YOUR GOAL:
From the entries below, copy exactly the lines from the one that contains "j = false) ∧" through the one that contains "Memory.keys m := rfl", both included, and only those.

------------------------

/-- 43_entity R228, R229, R230, R246 (logs 4, 18): a waiting stimulus offers the operation that its record decodes to exactly
when that operation is admitted, and a record that is no operation offers none. The operation taken is that of the first
waiting stimulus that offers one; those before it, which are not admitted, and those after it go on waiting in their order.
Admission is R228's condition for a SUBMIT and R246's for a received frame; everything else is always admitted. -/
def Obligations.TakesTheFirstReadyStimulus : Prop :=
  (∀ (s : State) (w : Waiting) (i : Instr),
    decode w.record = .ok i → s.offers w = if s.admits i = true then some i else none) ∧
  (∀ (s : State) (w : Waiting) (e : DecodeError), decode w.record = .error e → s.offers w = none) ∧
  (∀ (s : State) (q : List Waiting) (i : Instr) (left : List Waiting),
    s.takeNext q = some (i, left) ↔
      ∃ before w after, q = before ++ w :: after ∧ left = before ++ after ∧
        decode w.record = .ok i ∧ s.admits i = true ∧
        ∀ x ∈ before, ∀ j, decode x.record = .ok j → s.admits j = false) ∧
  (∀ (s : State) (p : Bytes), s.admits (.submit p) = true ↔
    p.length ≤ s.cfg.maxPayload ∧
      (s.hasRoom = true ∨ ∀ depth, s.cfg.pendingDepth = some depth → s.pendingQueue.length < depth)) ∧
  (∀ (s : State) (B : Bytes), s.admits (.rx B) = true ↔ B.length ≤ 12 + s.cfg.maxPayload) ∧
  (∀ (s : State) (n : BitVec 32) (c : BitVec 16) (l : BitVec 32) (body : Bytes),
    (s.admits (.pktAck n c l body) = true ↔ body.length ≤ s.cfg.maxPayload) ∧
    (s.admits (.pktData n c l body) = true ↔ body.length ≤ s.cfg.maxPayload)) ∧
  (∀ (s : State) (i : Instr), isReceiveOp i = false → (∀ p, i ≠ .submit p) → s.admits i = true)

/-- Log 10: a word of the opcode table placed where the step looks next is the operation that the step runs, in every state
that admits it. -/
def Obligations.TableWordRunsNext : Prop :=
  ∀ (s : State) (nbits w : Nat) (i : Instr),
    decodeTableWord nbits w = some i → s.admits i = true → step (s.withFetchWord nbits w) = exec i s

/-- Decoding the record of a well-formed operation gives it back, for all thirteen operations and every operand. The layout of
an STIM, ACT or FRM record past its code is the model's choice (logs 7, 8, 9). -/
def Obligations.DecodeUndoesEncode : Prop :=
  ∀ i : Instr, i.wellFormed = true → decode (encode i) = .ok i

/-- The decoder answers only well-formed operations (of a frame, when its length fits the `len` field of an RX record; log 14). -/
def Obligations.DecodedIsWellFormed : Prop :=
  ∀ (r : Record) (i : Instr),
    decode r = .ok i → (r.format = .pkt → r.bytes.length < 4294967296) → i.wellFormed = true
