-- ==== Sys2Proof/Laws/Memory.lean ====
section
/-! SUPPORT. The laws of the unacked buffer: every operation keeps its canonical form, and what a read sees after each. -/

namespace Sys2Proof.Machine

@[simp] theorem Memory.keys_nil : Memory.keys [] = [] := rfl
@[simp] theorem Memory.keys_cons (k : Nat) (f : Bytes) (m : Memory) : Memory.keys ((k, f) :: m) = k :: Memory.keys m := rfl
@[simp] theorem Memory.read_nil (n : Nat) : Memory.read [] n = none := rfl

theorem Memory.read_eq_none_of_not_mem {m : Memory} {n : Nat} (h : n ∉ m.keys) : m.read n = none := by
  induction m with
  | nil => rfl
  | cons e m ih =>
    obtain ⟨k, f⟩ := e
    simp only [keys_cons, List.mem_cons, not_or] at h
    simp [read, Ne.symm h.1, ih h.2]

theorem Memory.read_isSome_iff {m : Memory} {n : Nat} : (m.read n).isSome ↔ n ∈ m.keys := by
  induction m with
  | nil => simp
  | cons e m ih =>
    obtain ⟨k, f⟩ := e
    by_cases hk : k = n
    · simp [read, hk]
    · simp [read, hk, ih, Ne.symm hk]

/-- A read after a write sees the written frame at its key and what was there at any other key. -/
theorem Memory.read_write (m : Memory) (k n : Nat) (f : Bytes) :
    (m.write k f).read n = if n = k then some f else m.read n := by
  induction m with
  | nil => by_cases h : k = n <;> simp [write, read, h, eq_comm]
  | cons e m ih =>
    obtain ⟨j, g⟩ := e
    unfold write
    split
    · by_cases h : k = n <;> simp [read, h, eq_comm]
    · split
      · rename_i hkj
        subst hkj
        by_cases h : k = n <;> simp [read, h, eq_comm]
      · by_cases hj : j = n
        · have : ¬ n = k := by omega
          simp [read, hj, this]
        · simp [read, hj, ih]

theorem Memory.mem_keys_write {m : Memory} {k n : Nat} {f : Bytes} : n ∈ (m.write k f).keys ↔ n = k ∨ n ∈ m.keys := by
  rw [← read_isSome_iff, read_write, ← read_isSome_iff]
  by_cases h : n = k <;> simp [h]

theorem Memory.wf_write {m : Memory} (h : m.wf) (k : Nat) (f : Bytes) : (m.write k f).wf := by
  induction m with
  | nil => simp [write, wf]
  | cons e m ih =>
    obtain ⟨j, g⟩ := e
    simp only [wf, keys_cons, List.pairwise_cons] at h
    unfold write
    split
    · rename_i hkj
      simp only [wf, keys_cons, List.pairwise_cons, List.mem_cons]
      refine ⟨?_, h.1, h.2⟩
      rintro a (rfl | ha)
      · exact hkj
      · exact lt_trans hkj (h.1 a ha)
    · split
      · rename_i hkj
        simpa [wf, hkj] using h
      · simp only [wf, keys_cons, List.pairwise_cons]
        refine ⟨fun a ha => ?_, ih h.2⟩
        rcases mem_keys_write.1 ha with rfl | ha
        · omega
        · exact h.1 a ha

/-- A write at a key above every other goes to the end of the list. -/
theorem Memory.keys_write_append {m : Memory} {k : Nat} (f : Bytes) (h : ∀ j ∈ m.keys, j < k) :
    (m.write k f).keys = m.keys ++ [k] := by
  induction m with
  | nil => rfl
  | cons e m ih =>
    obtain ⟨j, g⟩ := e
    simp only [keys_cons, List.mem_cons, forall_eq_or_imp] at h
    simp [write, show ¬ k < j by omega, show ¬ k = j by omega, ih h.2]

theorem Memory.keys_evictBelow (m : Memory) (b : Nat) : (m.evictBelow b).keys = m.keys.filter (fun n => decide (b ≤ n)) := by
  simp only [evictBelow, keys, List.filter_map]
  rfl

theorem Memory.wf_evictBelow {m : Memory} (h : m.wf) (b : Nat) : (m.evictBelow b).wf := by
  unfold wf
  rw [keys_evictBelow]
  exact List.Pairwise.filter _ h

/-- A read after an eviction sees no key below the base and every other key as before. -/
theorem Memory.read_evictBelow (m : Memory) (b n : Nat) : (m.evictBelow b).read n = if n < b then none else m.read n := by
  induction m with
  | nil => simp [evictBelow]
  | cons e m ih =>
    obtain ⟨j, g⟩ := e
    simp only [evictBelow] at ih ⊢
    by_cases hj : b ≤ j
    · by_cases hn : j = n
      · subst hn; simp [hj, read, show ¬ j < b by omega]
      · simp [hj, read, hn, ih]
    · by_cases hn : j = n
      · subst hn; simp [hj, ih, show j < b by omega]
      · simp [hj, read, hn, ih]

theorem Memory.wf_nil : Memory.wf [] := List.Pairwise.nil

/-- The part of a run of consecutive numbers at or above a number inside it. -/
theorem filter_range' (a b n : Nat) (h : a ≤ b) (hb : b ≤ a + n) :
    (List.range' a n).filter (fun k => decide (b ≤ k)) = List.range' b (a + n - b) := by
  induction n generalizing a with
  | zero =>
    have : b = a := by omega
    subst this; simp
  | succ n ih =>
    rw [List.range'_succ]
    by_cases hab : b = a
    · subst hab
      rw [List.filter_eq_self.2, ← List.range'_succ]
      · congr 1; omega
      · intro k hk
        simp only [List.mem_cons, List.mem_range'_1] at hk
        simp only [decide_eq_true_eq]; omega
    · rw [List.filter_cons_of_neg (by simp; omega), ih (a + 1) (by omega) (by omega)]
      congr 1; omega

end Sys2Proof.Machine
end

------------------------

EXPECTED OUTPUT:
        ∀ x ∈ before, ∀ j, decode x.record = .ok j → s.admits j = false) ∧
  (∀ (s : State) (p : Bytes), s.admits (.submit p) = true ↔
    p.length ≤ s.cfg.maxPayload ∧
      (s.hasRoom = true ∨ ∀ depth, s.cfg.pendingDepth = some depth → s.pendingQueue.length < depth)) ∧
  (∀ (s : State) (B : Bytes), s.admits (.rx B) = true ↔ B.length ≤ 12 + s.cfg.maxPayload) ∧
  (∀ (s : State) (n : BitVec 32) (c : BitVec 16) (l : BitVec 32) (body : Bytes),
    (s.admits (.pktAck n c l body) = true ↔ body.length ≤ s.cfg.maxPayload) ∧
    (s.admits (.pktData n c l body) = true ↔ body.length ≤ s.cfg.maxPayload)) ∧
  (∀ (s : State) (i : Instr), isReceiveOp i = false → (∀ p, i ≠ .submit p) → s.admits i = true)

/-- Log 10: a word of the opcode table placed where the step looks next is the operation that the step runs, in every state
that admits it. -/
def Obligations.TableWordRunsNext : Prop :=
  ∀ (s : State) (nbits w : Nat) (i : Instr),
    decodeTableWord nbits w = some i → s.admits i = true → step (s.withFetchWord nbits w) = exec i s

/-- Decoding the record of a well-formed operation gives it back, for all thirteen operations and every operand. The layout of
an STIM, ACT or FRM record past its code is the model's choice (logs 7, 8, 9). -/
def Obligations.DecodeUndoesEncode : Prop :=
  ∀ i : Instr, i.wellFormed = true → decode (encode i) = .ok i

/-- The decoder answers only well-formed operations (of a frame, when its length fits the `len` field of an RX record; log 14). -/
def Obligations.DecodedIsWellFormed : Prop :=
  ∀ (r : Record) (i : Instr),
    decode r = .ok i → (r.format = .pkt → r.bytes.length < 4294967296) → i.wellFormed = true
-- ==== Sys2Proof/Laws/Memory.lean ====
section
/-! SUPPORT. The laws of the unacked buffer: every operation keeps its canonical form, and what a read sees after each. -/

namespace Sys2Proof.Machine

@[simp] theorem Memory.keys_nil : Memory.keys [] = [] := rfl
@[simp] theorem Memory.keys_cons (k : Nat) (f : Bytes) (m : Memory) : Memory.keys ((k, f) :: m) = k :: Memory.keys m := rfl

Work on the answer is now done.